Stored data
/-! ## Stitch exchange (R187 to R191) -/

/-- R113, R188, R193: RECV posts a receive, claims its register and sends its credit to the other side of the link; SEND with a credit of
its job delivers its rows to the receive first posted there and spends both, on a relayed edge through the mailbox half that the receive
names; SEND without one waits; the credit's arrival lets it leave. The link is an edge between two cores of the job on one device. -/
def Obligations.StitchRendezvous : Prop :=
  ∀ (c : CoreRef) (dir : Dir) (r : RecvOp) (o : SendOp) (s : State) (j : Job) (e : Nat) (p : Posted) (half : Nat) (box : Option Nat),
    let k := c.slot.val
    let x := s.core c.core
    let link := fun (t : State) (n : Nat) (d : Dir) => (t.core n).link d
    let here := link s c.core dir
    let peer := link s e (dirBack dir)
    let rows := (List.range o.rows).map fun i => (List.range 128).map fun b => x.tregByte o.t (128 * (o.row + i) + b)
    let ends := fun (t : State) => ∀ n, n ≠ c.core.val → n ≠ e → t.core n = s.core n
    let two := fun (t : State) => t = s.withCores t.cores ∧ ends t
    let mine := fun (q : Credit) => q.1 == k
    let got := fun (t : State) (msg : List (List Byte)) => match p.dst with
      | .treg n row => ∀ l, l < 512 → (t.core e).lane n l =
          if row.val ≤ l / 32 ∧ l / 32 < row + msg.length then
            BitVec.ofNat 32 (fieldAt (msg.getD (l / 32 - row) []) (4 * (l % 32)) 4)
          else (s.core e).lane n l
      | .fifo => (t.core e).fifo ++ (t.core e).fifoWait = (s.core e).fifo ++ (s.core e).fifoWait ++ msg.map fun m => (k, m)
    let boxed := fun (a n : Nat) => a % 64 = 0 ∧ scratchLo ≤ a ∧ a + n ≤ farLo ∧
      ∀ l, a ≤ 64 * l → 64 * l < a + n → s.host.filter.contains l = false ∧ ∀ w ∈ s.host.biWait, w.line ≠ l
    s.job c.slot = some j → s.edgeOf j c.core dir = .core e → e ≠ c.core.val → r.dir = dir → o.dir = dir →
    (r.wf = true → s.ready c (match r.dst with | .treg n _ => [n.val] | .fifo => []) = true →
      here.posted.countP (fun q => q.slot == k) < 2 →
      box = (if j.relayed c.core dir then (s.mailbox j c.core dir).map (· + 2048 * (here.turn.get 0 k % 2)) else none) →
      (j.relayed c.core dir = true → box.isSome = true) →
      Does (.recv c r) s fun t => two t ∧
        link t c.core dir = { here with posted := here.posted ++ [⟨k, r.dst, r.rows, box, 0⟩], turn := (link t c.core dir).turn } ∧
        (link t c.core dir).turn.get 0 k = here.turn.get 0 k + 1 ∧
        (match r.dst with
          | .treg n _ => (t.core c.core).tregs.get TReg.empty n = { x.tregs.get TReg.empty n with owner := some k }
          | .fifo => (t.core c.core).tregs = x.tregs) ∧
        link t e (dirBack dir) = { peer with flying := peer.flying ++ [(k, box.getD 0)] }) ∧
    (o.wf = true → o.upset = .none → s.ready c [o.t.val] = true → here.credits.any mine = true → (∀ w ∈ here.sends, w.slot ≠ k) →
      peer.posted.find? (fun q => q.slot == k) = some p → p.rows = o.rows →
      (p.box = none → Does (.send c o) s fun t => two t ∧ got t rows ∧
        link t c.core dir = { here with credits := here.credits.eraseP mine } ∧
        link t e (dirBack dir) = { peer with posted := peer.posted.erase p }) ∧
      (p.box = some half → boxed half (128 * o.rows) → Does (.send c o) s fun t =>
        t = (s.withCores t.cores).withMem t.mem ∧ ends t ∧ got t rows ∧ t.devBytes half (128 * o.rows) = rows.flatten ∧
        (∀ a, a < half ∨ half + 128 * o.rows ≤ a → t.devByte a = s.devByte a) ∧
        link t c.core dir = { here with credits := here.credits.eraseP mine } ∧
        link t e (dirBack dir) = { peer with posted := peer.posted.erase p })) ∧
    (o.wf = true → o.upset = .none → s.ready c [o.t.val] = true → here.credits.any mine = false →
      Does (.send c o) s fun t => two t ∧ t.core e = s.core e ∧
        link t c.core dir = { here with sends := here.sends ++ [⟨k, rows⟩] }) ∧
    (c.core.val ∈ j.cores → ∀ q, here.flying.find? mine = some q →
      Does (.stitchCreditArrival c ⟨dir, half⟩) s fun t =>
        match here.sends.find? fun w => w.slot == k with
        | none => two t ∧ link t c.core dir = { here with flying := here.flying.eraseP mine, credits := here.credits ++ [q] }
        | some w => j.onCore c.core = true → here.credits.any mine = false → peer.posted.find? (fun q => q.slot == k) = some p →
            p.rows = w.rows.length → p.box = none → two t ∧ got t w.rows ∧ link t c.core dir = { here with
              flying := here.flying.eraseP mine, sends := here.sends.erase w })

* **Work instruction**:
Return every record in full, word for word.

* **Output**:
/-! ## Stitch exchange (R187 to R191) -/

/-- R113, R188, R193: RECV posts a receive, claims its register and sends its credit to the other side of the link; SEND with a credit of
its job delivers its rows to the receive first posted there and spends both, on a relayed edge through the mailbox half that the receive
names; SEND without one waits; the credit's arrival lets it leave. The link is an edge between two cores of the job on one device. -/
def Obligations.StitchRendezvous : Prop :=
  ∀ (c : CoreRef) (dir : Dir) (r : RecvOp) (o : SendOp) (s : State) (j : Job) (e : Nat) (p : Posted) (half : Nat) (box : Option Nat),
    let k := c.slot.val
    let x := s.core c.core
    let link := fun (t : State) (n : Nat) (d : Dir) => (t.core n).link d
    let here := link s c.core dir
    let peer := link s e (dirBack dir)
    let rows := (List.range o.rows).map fun i => (List.range 128).map fun b => x.tregByte o.t (128 * (o.row + i) + b)
    let ends := fun (t : State) => ∀ n, n ≠ c.core.val → n ≠ e → t.core n = s.core n
    let two := fun (t : State) => t = s.withCores t.cores ∧ ends t
    let mine := fun (q : Credit) => q.1 == k
    let got := fun (t : State) (msg : List (List Byte)) => match p.dst with
      | .treg n row => ∀ l, l < 512 → (t.core e).lane n l =
          if row.val ≤ l / 32 ∧ l / 32 < row + msg.length then
            BitVec.ofNat 32 (fieldAt (msg.getD (l / 32 - row) []) (4 * (l % 32)) 4)
          else (s.core e).lane n l
      | .fifo => (t.core e).fifo ++ (t.core e).fifoWait = (s.core e).fifo ++ (s.core e).fifoWait ++ msg.map fun m => (k, m)
    let boxed := fun (a n : Nat) => a % 64 = 0 ∧ scratchLo ≤ a ∧ a + n ≤ farLo ∧
      ∀ l, a ≤ 64 * l → 64 * l < a + n → s.host.filter.contains l = false ∧ ∀ w ∈ s.host.biWait, w.line ≠ l
    s.job c.slot = some j → s.edgeOf j c.core dir = .core e → e ≠ c.core.val → r.dir = dir → o.dir = dir →
    (r.wf = true → s.ready c (match r.dst with | .treg n _ => [n.val] | .fifo => []) = true →
      here.posted.countP (fun q => q.slot == k) < 2 →
      box = (if j.relayed c.core dir then (s.mailbox j c.core dir).map (· + 2048 * (here.turn.get 0 k % 2)) else none) →
      (j.relayed c.core dir = true → box.isSome = true) →
      Does (.recv c r) s fun t => two t ∧
        link t c.core dir = { here with posted := here.posted ++ [⟨k, r.dst, r.rows, box, 0⟩], turn := (link t c.core dir).turn } ∧
        (link t c.core dir).turn.get 0 k = here.turn.get 0 k + 1 ∧
        (match r.dst with
          | .treg n _ => (t.core c.core).tregs.get TReg.empty n = { x.tregs.get TReg.empty n with owner := some k }
          | .fifo => (t.core c.core).tregs = x.tregs) ∧
        link t e (dirBack dir) = { peer with flying := peer.flying ++ [(k, box.getD 0)] }) ∧
    (o.wf = true → o.upset = .none → s.ready c [o.t.val] = true → here.credits.any mine = true → (∀ w ∈ here.sends, w.slot ≠ k) →
      peer.posted.find? (fun q => q.slot == k) = some p → p.rows = o.rows →
      (p.box = none → Does (.send c o) s fun t => two t ∧ got t rows ∧
        link t c.core dir = { here with credits := here.credits.eraseP mine } ∧
        link t e (dirBack dir) = { peer with posted := peer.posted.erase p }) ∧
      (p.box = some half → boxed half (128 * o.rows) → Does (.send c o) s fun t =>
        t = (s.withCores t.cores).withMem t.mem ∧ ends t ∧ got t rows ∧ t.devBytes half (128 * o.rows) = rows.flatten ∧
        (∀ a, a < half ∨ half + 128 * o.rows ≤ a → t.devByte a = s.devByte a) ∧
        link t c.core dir = { here with credits := here.credits.eraseP mine } ∧
        link t e (dirBack dir) = { peer with posted := peer.posted.erase p })) ∧
    (o.wf = true → o.upset = .none → s.ready c [o.t.val] = true → here.credits.any mine = false →
      Does (.send c o) s fun t => two t ∧ t.core e = s.core e ∧
        link t c.core dir = { here with sends := here.sends ++ [⟨k, rows⟩] }) ∧
    (c.core.val ∈ j.cores → ∀ q, here.flying.find? mine = some q →
      Does (.stitchCreditArrival c ⟨dir, half⟩) s fun t =>
        match here.sends.find? fun w => w.slot == k with
        | none => two t ∧ link t c.core dir = { here with flying := here.flying.eraseP mine, credits := here.credits ++ [q] }
        | some w => j.onCore c.core = true → here.credits.any mine = false → peer.posted.find? (fun q => q.slot == k) = some p →
            p.rows = w.rows.length → p.box = none → two t ∧ got t w.rows ∧ link t c.core dir = { here with
              flying := here.flying.eraseP mine, sends := here.sends.erase w })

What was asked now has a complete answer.